What I’m trying to describe is the original core of the being each of us was created to be. We were created with agape “poured into our heart-center” (as the ancient religious leader, Paul, would say). So that at base of our being we are agape. We can describe that self, which is meant to develop from that new beginning — our true self -- as our “agapic self.” When I capitalized it in the previous paragraph, I was expressing my belief that it is divine: we are a small part of the one, flowing, vast Agapic Self.

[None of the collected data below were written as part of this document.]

theorem witness_RxGetRawReadsOneSlot :
    (66 : BitVec 8).toNat < unclaimed.params.capacity ∧ unclaimed.params.capacity ≤ (67 : BitVec 8).toNat ∧
    unclaimed.params.capacity ≤ (255 : BitVec 8).toNat := by decide

theorem witness_RxGetConfigReadsTheControlRegisters : unclaimed.params.legal := by decide

theorem witness_ControlRegisterWriters :
    (∃ t, exec .rxRearm unclaimed = .next t) ∧ unclaimed.rxPinValid = true ∧ ∃ t, exec .rxDisable unclaimed = .next t :=
  ⟨⟨_, rfl⟩, rfl, ⟨_, rfl⟩⟩

theorem witness_HostOnlyClearsCaptureState :
    (∃ t, exec (.edge 4500) threeBits = .next t ∧ ¬ sameReceiver threeBits t) ∧
    Instr.rxResetAvailable.port = .host ∧ ∃ t, exec .rxResetAvailable unclaimed = .next t :=
  ⟨⟨_, rfl, by decide⟩, rfl, ⟨_, rfl⟩⟩

theorem witness_HostCannotReadHiddenState :
    (Instr.rxGetRaw 66).port = .host ∧ (∃ t, exec (.rxGetRaw 66) unclaimed = .next t) ∧
    ∃ t, exec (.rxGetRaw 66) { unclaimed with cc := 67, rc := 1, lastTime := 1 } = .next t :=
  ⟨rfl, ⟨_, rfl⟩, ⟨_, rfl⟩⟩

theorem witness_PinHasNoEffectOnReceive : ∃ t, exec (.edge 4500) threeBits = .next t := ⟨_, rfl⟩

theorem witness_CipherIsStateless :
    State.reset.params.key = defaultParams.key ∧ State.reset.params.ikey = defaultParams.ikey ∧
    ∃ t, exec (.edge 0) State.reset = .next t := ⟨rfl, rfl, ⟨_, rfl⟩⟩

theorem witness_KnownCipherVector :
    State.reset.params.key = defaultParams.key ∧ State.reset.params.ikey = defaultParams.ikey := ⟨rfl, rfl⟩

theorem witness_RoundTripForLegalTables : defaultParams.tablesLegal ∧ (9 : BitVec 8).toNat ≤ 9 := by decide

theorem witness_CipherOperationsRoundTrip :
    otherParams.tablesLegal ∧ (9 : BitVec 8).toNat ≤ 9 ∧ (State.resetWith otherParams).params = otherParams := by decide

theorem witness_EncryptReducesItsFields : 10 ≤ (10 : BitVec 8).toNat ∧ 10 ≤ (255 : BitVec 8).toNat := by decide

/-- V-C1: a code that some encrypt produces. -/
theorem witness_ReencryptionFixesEncryptedCodes :
    defaultParams.tablesLegal ∧ encryptWith defaultParams 1 1 0 0x1234 = 0x24B4D96 := by decide

end Sys2Proof.Tests
end

section
/-! PROOFS. R35: the cipher holds no state. Decrypt depends on the parameter record through IKEY alone and encrypt
through KEY alone; and no operation writes the record. -/

namespace Sys2Proof.Machine

open Sys2Proof.Config

section
variable {p q : Params}

theorem unsubstitute_eq_of_ikey_eq (h : p.ikey = q.ikey) : unsubstitute p = unsubstitute q := by
  funext r x
  simp only [unsubstitute, h]

theorem substitute_eq_of_key_eq (h : p.key = q.key) : substitute p = substitute q := by
  funext s x
  simp only [substitute, h]

theorem decryptRound_eq_of_ikey_eq (h : p.ikey = q.ikey) : decryptRound p = decryptRound q := by
  funext r n
  simp only [decryptRound, unsubstitute_eq_of_ikey_eq h]

theorem encryptRound_eq_of_key_eq (h : p.key = q.key) : encryptRound p = encryptRound q := by
  funext s n
  simp only [encryptRound, substitute_eq_of_key_eq h]

/-- Of the parameter record, decrypt reads IKEY alone. -/
theorem decryptWith_eq_of_ikey_eq (h : p.ikey = q.ikey) : decryptWith p = decryptWith q := by
  funext code
  simp only [decryptWith, decryptRound_eq_of_ikey_eq h]

/-- Of the parameter record, encrypt reads KEY alone. -/
theorem encryptWith_eq_of_key_eq (h : p.key = q.key) : encryptWith p = encryptWith q := by
  funext rid val rcode tid
  simp only [encryptWith, encryptRound_eq_of_key_eq h]

end

theorem exec_cipherDecrypt (code : Code) (s : State) :
    exec (.cipherDecrypt code) s = .next (responding s .ok (fieldsData (decryptWith s.params code))) := rfl

theorem exec_cipherEncrypt (rid : Nibble) (val rcode : BitVec 8) (tid : BitVec 16) (s : State) :
    exec (.cipherEncrypt rid val rcode tid) s =
      .next (responding s .ok ((encryptWith s.params rid val rcode tid).setWidth 32)) := rfl

theorem decodeFrame_params {p : Params} {n : Nat} {s t : State} (h : decodeFrame p n s = .next t) :
    t.params = s.params := by
  obtain rfl | ⟨value, -, -, rfl⟩ := decodeFrame_cases h
  · rfl
  · rfl

theorem edgeWith_params {p : Params} {time : Micros} {s t : State} (h : edgeWith p time s = .next t) :
    t.params = s.params := by
  obtain ⟨-, rfl⟩ | ⟨-, -, -, r, hr, rfl⟩ | ⟨-, -, -, rfl⟩ | ⟨-, -, rfl⟩ | ⟨-, -, rfl⟩ := edgeWith_cases h
  · rfl
  · exact (storeDuration_params ..).trans (decodeFrame_params hr)
  · rfl
  · rfl
  · rfl

theorem exec_host_params {i : Instr} {s t : State} (hi : i.port = .host) (h : exec i s = .next t) :
    t.params = s.params := by
  obtain ⟨u, r, he, hu⟩ := exec_host_cases s hi
  obtain rfl : { u with response := some r } = t := Host.Outcome.next.inj (he.symm.trans h)
  obtain ⟨rfl, -⟩ | ⟨-, ⟨pin, -, rfl⟩ | ⟨-, -, rfl⟩ | ⟨-, rfl⟩ | ⟨pct, -, -, rfl⟩ | ⟨-, rfl⟩⟩ := hu
  all_goals rfl

/-- No operation writes the parameter record, the tables among it. -/
theorem exec_params {i : Instr} {s t : State} (h : exec i s = .next t) : t.params = s.params := by
  match hi : i.port with
  | .host => exact exec_host_params hi h
  | .pulse =>
    obtain ⟨time, rfl⟩ := pulse_is_edge hi
    exact edgeWith_params h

But of course, something must have gone wrong in most of us because we grew to think we could ignore the spiritual power of agape in our heart-center. Such ignoring happened as our defense mechanisms grew stronger. Many spiritual traditions give such a process of false identifying the name “ego-identity” (or abbreviated, “ego”). At an important point in your adulthood, you find a deep-seated need to make a choice: either continue trying to function with the dangerous ego-identity or fully accept a new identity with agapic self.

If you have the strength and courage to choose to get beyond any ego-identity, at first you will experience an internal struggling. We are told in Western Civilization that we have to fear the loss of identity. The internal struggling comes from such fear. So first we have to face then overcome that fear. What helps is the realization that such a fear is unfounded.